Memory Access Patterns Are Important - jcdavis
http://mechanical-sympathy.blogspot.co.uk/2012/08/memory-access-patterns-are-important.html

======
jandrewrogers
I think programmers frequently underestimate the kinds of performance gains
that can be achieved via memory layout and access pattern optimizations. I do
a lot of high-performance algorithm design and have frequently seen the case
that what looks like a trivial and logically neutral algorithm implementation
tweak doubles performance by virtue of having better memory access behaviors.
For heavy duty memory access optimization, 10x is not unachievable in some
cases.

In my experience designing high-performance algorithms on modern processors,
I'd estimate 80% of all performance optimizations are actually memory behavior
hacks. Designing better algorithms is another 10% and is harder to do (most
software engineers have never designed a genuinely original algorithm).

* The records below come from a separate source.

/-! ## State.raiseError -/

@[simp] theorem State.raiseError_cmdOp (e : OpError) (s : State) : (s.raiseError e).cmdOp = s.cmdOp := rfl
@[simp] theorem State.raiseError_cmdMode (e : OpError) (s : State) : (s.raiseError e).cmdMode = s.cmdMode := rfl
@[simp] theorem State.raiseError_inChannels (e : OpError) (s : State) : (s.raiseError e).inChannels = s.inChannels := rfl
@[simp] theorem State.raiseError_inBits (e : OpError) (s : State) : (s.raiseError e).inBits = s.inBits := rfl
@[simp] theorem State.raiseError_inRate (e : OpError) (s : State) : (s.raiseError e).inRate = s.inRate := rfl
@[simp] theorem State.raiseError_inLen (e : OpError) (s : State) : (s.raiseError e).inLen = s.inLen := rfl
@[simp] theorem State.raiseError_statusBusy (e : OpError) (s : State) : (s.raiseError e).statusBusy = false := rfl
@[simp] theorem State.raiseError_statusDone (e : OpError) (s : State) : (s.raiseError e).statusDone = true := rfl
@[simp] theorem State.raiseError_statusErr (e : OpError) (s : State) : (s.raiseError e).statusErr = errorCode e.kind := rfl
@[simp] theorem State.raiseError_errFound (e : OpError) (s : State) : (s.raiseError e).errFound = e.found := rfl
@[simp] theorem State.raiseError_errExpected (e : OpError) (s : State) : (s.raiseError e).errExpected = e.expected := rfl
@[simp] theorem State.raiseError_outChannels (e : OpError) (s : State) : (s.raiseError e).outChannels = 0 := rfl
@[simp] theorem State.raiseError_outBits (e : OpError) (s : State) : (s.raiseError e).outBits = 0 := rfl
@[simp] theorem State.raiseError_outRate (e : OpError) (s : State) : (s.raiseError e).outRate = 0 := rfl
@[simp] theorem State.raiseError_outLen (e : OpError) (s : State) : (s.raiseError e).outLen = 0 := rfl
@[simp] theorem State.raiseError_lat (e : OpError) (s : State) : (s.raiseError e).lat = s.lat := rfl
@[simp] theorem State.raiseError_ibuf (e : OpError) (s : State) : (s.raiseError e).ibuf = s.ibuf := rfl
@[simp] theorem State.raiseError_obuf (e : OpError) (s : State) : (s.raiseError e).obuf = s.obuf := rfl
@[simp] theorem State.raiseError_abandonedLen (e : OpError) (s : State) : (s.raiseError e).abandonedLen = s.abandonedLen := rfl
@[simp] theorem State.raiseError_inReset (e : OpError) (s : State) : (s.raiseError e).inReset = s.inReset := rfl
@[simp] theorem State.raiseError_bufBytes (e : OpError) (s : State) : (s.raiseError e).bufBytes = s.bufBytes := rfl
@[simp] theorem State.raiseError_doneUnseen (e : OpError) (s : State) : (s.raiseError e).doneUnseen = s.doneUnseen := rfl
@[simp] theorem State.raiseError_hostOps (e : OpError) (s : State) : (s.raiseError e).hostOps = s.hostOps := rfl
@[simp] theorem State.raiseError_schedule (e : OpError) (s : State) : (s.raiseError e).schedule = s.schedule := rfl
@[simp] theorem State.raiseError_reads (e : OpError) (s : State) : (s.raiseError e).reads = s.reads := rfl
@[simp] theorem State.raiseError_starts (e : OpError) (s : State) : (s.raiseError e).starts = s.starts := rfl
@[simp] theorem State.raiseError_draws (e : OpError) (s : State) : (s.raiseError e).draws = s.draws := rfl
@[simp] theorem State.raiseError_epoch (e : OpError) (s : State) : (s.raiseError e).epoch = s.epoch := rfl

/-! ## State.complete -/

@[simp] theorem State.complete_cmdOp (ch bits : Half) (len : Word) (s : State) : (s.complete ch bits len).cmdOp = s.cmdOp := rfl
@[simp] theorem State.complete_cmdMode (ch bits : Half) (len : Word) (s : State) : (s.complete ch bits len).cmdMode = s.cmdMode := rfl
@[simp] theorem State.complete_inChannels (ch bits : Half) (len : Word) (s : State) : (s.complete ch bits len).inChannels = s.inChannels := rfl
@[simp] theorem State.complete_inBits (ch bits : Half) (len : Word) (s : State) : (s.complete ch bits len).inBits = s.inBits := rfl
@[simp] theorem State.complete_inRate (ch bits : Half) (len : Word) (s : State) : (s.complete ch bits len).inRate = s.inRate := rfl
@[simp] theorem State.complete_inLen (ch bits : Half) (len : Word) (s : State) : (s.complete ch bits len).inLen = s.inLen := rfl
@[simp] theorem State.complete_statusBusy (ch bits : Half) (len : Word) (s : State) : (s.complete ch bits len).statusBusy = false := rfl
@[simp] theorem State.complete_statusDone (ch bits : Half) (len : Word) (s : State) : (s.complete ch bits len).statusDone = true := rfl
@[simp] theorem State.complete_statusErr (ch bits : Half) (len : Word) (s : State) : (s.complete ch bits len).statusErr = 0 := rfl
@[simp] theorem State.complete_errFound (ch bits : Half) (len : Word) (s : State) : (s.complete ch bits len).errFound = 0 := rfl
@[simp] theorem State.complete_errExpected (ch bits : Half) (len : Word) (s : State) : (s.complete ch bits len).errExpected = 0 := rfl
@[simp] theorem State.complete_outChannels (ch bits : Half) (len : Word) (s : State) : (s.complete ch bits len).outChannels = ch := rfl
@[simp] theorem State.complete_outBits (ch bits : Half) (len : Word) (s : State) : (s.complete ch bits len).outBits = bits := rfl
@[simp] theorem State.complete_outRate (ch bits : Half) (len : Word) (s : State) : (s.complete ch bits len).outRate = s.lat.rate := rfl
@[simp] theorem State.complete_outLen (ch bits : Half) (len : Word) (s : State) : (s.complete ch bits len).outLen = len := rfl
@[simp] theorem State.complete_lat (ch bits : Half) (len : Word) (s : State) : (s.complete ch bits len).lat = s.lat := rfl
@[simp] theorem State.complete_ibuf (ch bits : Half) (len : Word) (s : State) : (s.complete ch bits len).ibuf = s.ibuf := rfl
@[simp] theorem State.complete_obuf (ch bits : Half) (len : Word) (s : State) : (s.complete ch bits len).obuf = s.obuf := rfl
@[simp] theorem State.complete_abandonedLen (ch bits : Half) (len : Word) (s : State) : (s.complete ch bits len).abandonedLen = s.abandonedLen := rfl
@[simp] theorem State.complete_inReset (ch bits : Half) (len : Word) (s : State) : (s.complete ch bits len).inReset = s.inReset := rfl
@[simp] theorem State.complete_bufBytes (ch bits : Half) (len : Word) (s : State) : (s.complete ch bits len).bufBytes = s.bufBytes := rfl
@[simp] theorem State.complete_doneUnseen (ch bits : Half) (len : Word) (s : State) : (s.complete ch bits len).doneUnseen = s.doneUnseen := rfl
@[simp] theorem State.complete_hostOps (ch bits : Half) (len : Word) (s : State) : (s.complete ch bits len).hostOps = s.hostOps := rfl
@[simp] theorem State.complete_schedule (ch bits : Half) (len : Word) (s : State) : (s.complete ch bits len).schedule = s.schedule := rfl
@[simp] theorem State.complete_reads (ch bits : Half) (len : Word) (s : State) : (s.complete ch bits len).reads = s.reads := rfl
@[simp] theorem State.complete_starts (ch bits : Half) (len : Word) (s : State) : (s.complete ch bits len).starts = s.starts := rfl
@[simp] theorem State.complete_draws (ch bits : Half) (len : Word) (s : State) : (s.complete ch bits len).draws = s.draws := rfl
@[simp] theorem State.complete_epoch (ch bits : Half) (len : Word) (s : State) : (s.complete ch bits len).epoch = s.epoch := rfl

/-! ## State.reply -/

@[simp] theorem State.reply_cmdOp (v : Word) (s : State) : (s.reply v).cmdOp = s.cmdOp := rfl
@[simp] theorem State.reply_cmdMode (v : Word) (s : State) : (s.reply v).cmdMode = s.cmdMode := rfl
@[simp] theorem State.reply_inChannels (v : Word) (s : State) : (s.reply v).inChannels = s.inChannels := rfl
@[simp] theorem State.reply_inBits (v : Word) (s : State) : (s.reply v).inBits = s.inBits := rfl
@[simp] theorem State.reply_inRate (v : Word) (s : State) : (s.reply v).inRate = s.inRate := rfl
@[simp] theorem State.reply_inLen (v : Word) (s : State) : (s.reply v).inLen = s.inLen := rfl
@[simp] theorem State.reply_statusBusy (v : Word) (s : State) : (s.reply v).statusBusy = s.statusBusy := rfl
@[simp] theorem State.reply_statusDone (v : Word) (s : State) : (s.reply v).statusDone = s.statusDone := rfl
@[simp] theorem State.reply_statusErr (v : Word) (s : State) : (s.reply v).statusErr = s.statusErr := rfl
@[simp] theorem State.reply_errFound (v : Word) (s : State) : (s.reply v).errFound = s.errFound := rfl
@[simp] theorem State.reply_errExpected (v : Word) (s : State) : (s.reply v).errExpected = s.errExpected := rfl
@[simp] theorem State.reply_outChannels (v : Word) (s : State) : (s.reply v).outChannels = s.outChannels := rfl
@[simp] theorem State.reply_outBits (v : Word) (s : State) : (s.reply v).outBits = s.outBits := rfl
@[simp] theorem State.reply_outRate (v : Word) (s : State) : (s.reply v).outRate = s.outRate := rfl
@[simp] theorem State.reply_outLen (v : Word) (s : State) : (s.reply v).outLen = s.outLen := rfl
@[simp] theorem State.reply_lat (v : Word) (s : State) : (s.reply v).lat = s.lat := rfl
@[simp] theorem State.reply_ibuf (v : Word) (s : State) : (s.reply v).ibuf = s.ibuf := rfl
@[simp] theorem State.reply_obuf (v : Word) (s : State) : (s.reply v).obuf = s.obuf := rfl
@[simp] theorem State.reply_abandonedLen (v : Word) (s : State) : (s.reply v).abandonedLen = s.abandonedLen := rfl
@[simp] theorem State.reply_inReset (v : Word) (s : State) : (s.reply v).inReset = s.inReset := rfl
@[simp] theorem State.reply_bufBytes (v : Word) (s : State) : (s.reply v).bufBytes = s.bufBytes := rfl
@[simp] theorem State.reply_doneUnseen (v : Word) (s : State) : (s.reply v).doneUnseen = s.doneUnseen := rfl
@[simp] theorem State.reply_hostOps (v : Word) (s : State) : (s.reply v).hostOps = s.hostOps := rfl
@[simp] theorem State.reply_schedule (v : Word) (s : State) : (s.reply v).schedule = s.schedule := rfl
@[simp] theorem State.reply_reads (v : Word) (s : State) : (s.reply v).reads = s.reads ++ [v] := rfl
@[simp] theorem State.reply_starts (v : Word) (s : State) : (s.reply v).starts = s.starts := rfl
@[simp] theorem State.reply_draws (v : Word) (s : State) : (s.reply v).draws = s.draws := rfl
@[simp] theorem State.reply_epoch (v : Word) (s : State) : (s.reply v).epoch = s.epoch := rfl

/-! ## State.replyAny -/

@[simp] theorem State.replyAny_cmdOp (n : Nat) (s : State) : (s.replyAny n).cmdOp = s.cmdOp := rfl
@[simp] theorem State.replyAny_cmdMode (n : Nat) (s : State) : (s.replyAny n).cmdMode = s.cmdMode := rfl
@[simp] theorem State.replyAny_inChannels (n : Nat) (s : State) : (s.replyAny n).inChannels = s.inChannels := rfl
@[simp] theorem State.replyAny_inBits (n : Nat) (s : State) : (s.replyAny n).inBits = s.inBits := rfl
@[simp] theorem State.replyAny_inRate (n : Nat) (s : State) : (s.replyAny n).inRate = s.inRate := rfl
@[simp] theorem State.replyAny_inLen (n : Nat) (s : State) : (s.replyAny n).inLen = s.inLen := rfl
@[simp] theorem State.replyAny_statusBusy (n : Nat) (s : State) : (s.replyAny n).statusBusy = s.statusBusy := rfl
@[simp] theorem State.replyAny_statusDone (n : Nat) (s : State) : (s.replyAny n).statusDone = s.statusDone := rfl
@[simp] theorem State.replyAny_statusErr (n : Nat) (s : State) : (s.replyAny n).statusErr = s.statusErr := rfl
@[simp] theorem State.replyAny_errFound (n : Nat) (s : State) : (s.replyAny n).errFound = s.errFound := rfl
@[simp] theorem State.replyAny_errExpected (n : Nat) (s : State) : (s.replyAny n).errExpected = s.errExpected := rfl
@[simp] theorem State.replyAny_outChannels (n : Nat) (s : State) : (s.replyAny n).outChannels = s.outChannels := rfl
@[simp] theorem State.replyAny_outBits (n : Nat) (s : State) : (s.replyAny n).outBits = s.outBits := rfl
@[simp] theorem State.replyAny_outRate (n : Nat) (s : State) : (s.replyAny n).outRate = s.outRate := rfl
@[simp] theorem State.replyAny_outLen (n : Nat) (s : State) : (s.replyAny n).outLen = s.outLen := rfl
@[simp] theorem State.replyAny_lat (n : Nat) (s : State) : (s.replyAny n).lat = s.lat := rfl
@[simp] theorem State.replyAny_ibuf (n : Nat) (s : State) : (s.replyAny n).ibuf = s.ibuf := rfl
@[simp] theorem State.replyAny_obuf (n : Nat) (s : State) : (s.replyAny n).obuf = s.obuf := rfl
@[simp] theorem State.replyAny_abandonedLen (n : Nat) (s : State) : (s.replyAny n).abandonedLen = s.abandonedLen := rfl
@[simp] theorem State.replyAny_inReset (n : Nat) (s : State) : (s.replyAny n).inReset = s.inReset := rfl
@[simp] theorem State.replyAny_bufBytes (n : Nat) (s : State) : (s.replyAny n).bufBytes = s.bufBytes := rfl
@[simp] theorem State.replyAny_doneUnseen (n : Nat) (s : State) : (s.replyAny n).doneUnseen = s.doneUnseen := rfl
@[simp] theorem State.replyAny_hostOps (n : Nat) (s : State) : (s.replyAny n).hostOps = s.hostOps := rfl
@[simp] theorem State.replyAny_schedule (n : Nat) (s : State) : (s.replyAny n).schedule = s.schedule := rfl
@[simp] theorem State.replyAny_reads (n : Nat) (s : State) : (s.replyAny n).reads = s.reads ++ [leWord (leBytes n (Config.busyRead s.draws))] := rfl
@[simp] theorem State.replyAny_starts (n : Nat) (s : State) : (s.replyAny n).starts = s.starts := rfl
@[simp] theorem State.replyAny_draws (n : Nat) (s : State) : (s.replyAny n).draws = s.draws + 1 := rfl
@[simp] theorem State.replyAny_epoch (n : Nat) (s : State) : (s.replyAny n).epoch = s.epoch := rfl

/-! ## State.noteRead -/

@[simp] theorem State.noteRead_cmdOp (off : Nat) (s : State) : (s.noteRead off).cmdOp = s.cmdOp := rfl
@[simp] theorem State.noteRead_cmdMode (off : Nat) (s : State) : (s.noteRead off).cmdMode = s.cmdMode := rfl
@[simp] theorem State.noteRead_inChannels (off : Nat) (s : State) : (s.noteRead off).inChannels = s.inChannels := rfl
@[simp] theorem State.noteRead_inBits (off : Nat) (s : State) : (s.noteRead off).inBits = s.inBits := rfl
@[simp] theorem State.noteRead_inRate (off : Nat) (s : State) : (s.noteRead off).inRate = s.inRate := rfl
@[simp] theorem State.noteRead_inLen (off : Nat) (s : State) : (s.noteRead off).inLen = s.inLen := rfl
@[simp] theorem State.noteRead_statusBusy (off : Nat) (s : State) : (s.noteRead off).statusBusy = s.statusBusy := rfl
@[simp] theorem State.noteRead_statusDone (off : Nat) (s : State) : (s.noteRead off).statusDone = s.statusDone := rfl
@[simp] theorem State.noteRead_statusErr (off : Nat) (s : State) : (s.noteRead off).statusErr = s.statusErr := rfl
@[simp] theorem State.noteRead_errFound (off : Nat) (s : State) : (s.noteRead off).errFound = s.errFound := rfl
@[simp] theorem State.noteRead_errExpected (off : Nat) (s : State) : (s.noteRead off).errExpected = s.errExpected := rfl
@[simp] theorem State.noteRead_outChannels (off : Nat) (s : State) : (s.noteRead off).outChannels = s.outChannels := rfl
@[simp] theorem State.noteRead_outBits (off : Nat) (s : State) : (s.noteRead off).outBits = s.outBits := rfl
@[simp] theorem State.noteRead_outRate (off : Nat) (s : State) : (s.noteRead off).outRate = s.outRate := rfl
@[simp] theorem State.noteRead_outLen (off : Nat) (s : State) : (s.noteRead off).outLen = s.outLen := rfl
@[simp] theorem State.noteRead_lat (off : Nat) (s : State) : (s.noteRead off).lat = s.lat := rfl
@[simp] theorem State.noteRead_ibuf (off : Nat) (s : State) : (s.noteRead off).ibuf = s.ibuf := rfl
@[simp] theorem State.noteRead_obuf (off : Nat) (s : State) : (s.noteRead off).obuf = s.obuf := rfl
@[simp] theorem State.noteRead_abandonedLen (off : Nat) (s : State) : (s.noteRead off).abandonedLen = s.abandonedLen := rfl
@[simp] theorem State.noteRead_inReset (off : Nat) (s : State) : (s.noteRead off).inReset = s.inReset := rfl
@[simp] theorem State.noteRead_bufBytes (off : Nat) (s : State) : (s.noteRead off).bufBytes = s.bufBytes := rfl
@[simp] theorem State.noteRead_doneUnseen (off : Nat) (s : State) : (s.noteRead off).doneUnseen =
    (s.doneUnseen && !(decide (off = 0x18) && s.statusDone)) := rfl
@[simp] theorem State.noteRead_hostOps (off : Nat) (s : State) : (s.noteRead off).hostOps = s.hostOps := rfl
@[simp] theorem State.noteRead_schedule (off : Nat) (s : State) : (s.noteRead off).schedule = s.schedule := rfl
@[simp] theorem State.noteRead_reads (off : Nat) (s : State) : (s.noteRead off).reads = s.reads := rfl
@[simp] theorem State.noteRead_starts (off : Nat) (s : State) : (s.noteRead off).starts = s.starts := rfl
@[simp] theorem State.noteRead_draws (off : Nat) (s : State) : (s.noteRead off).draws = s.draws := rfl
@[simp] theorem State.noteRead_epoch (off : Nat) (s : State) : (s.noteRead off).epoch = s.epoch := rfl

The
last 10% is everything else, such as redesigning the code to get closer to
saturating all 3 ALUs available on modern cores. (Code hacks to force ALU
saturation sounds like it shouldn't do much but I've seen 2x performance gains
for some algorithms where the "obvious" implementation tended to serialize
over one ALU if you analyze them.)

For high-performance code junkies, memory access optimization is the bread and
butter for integer factor performance gains.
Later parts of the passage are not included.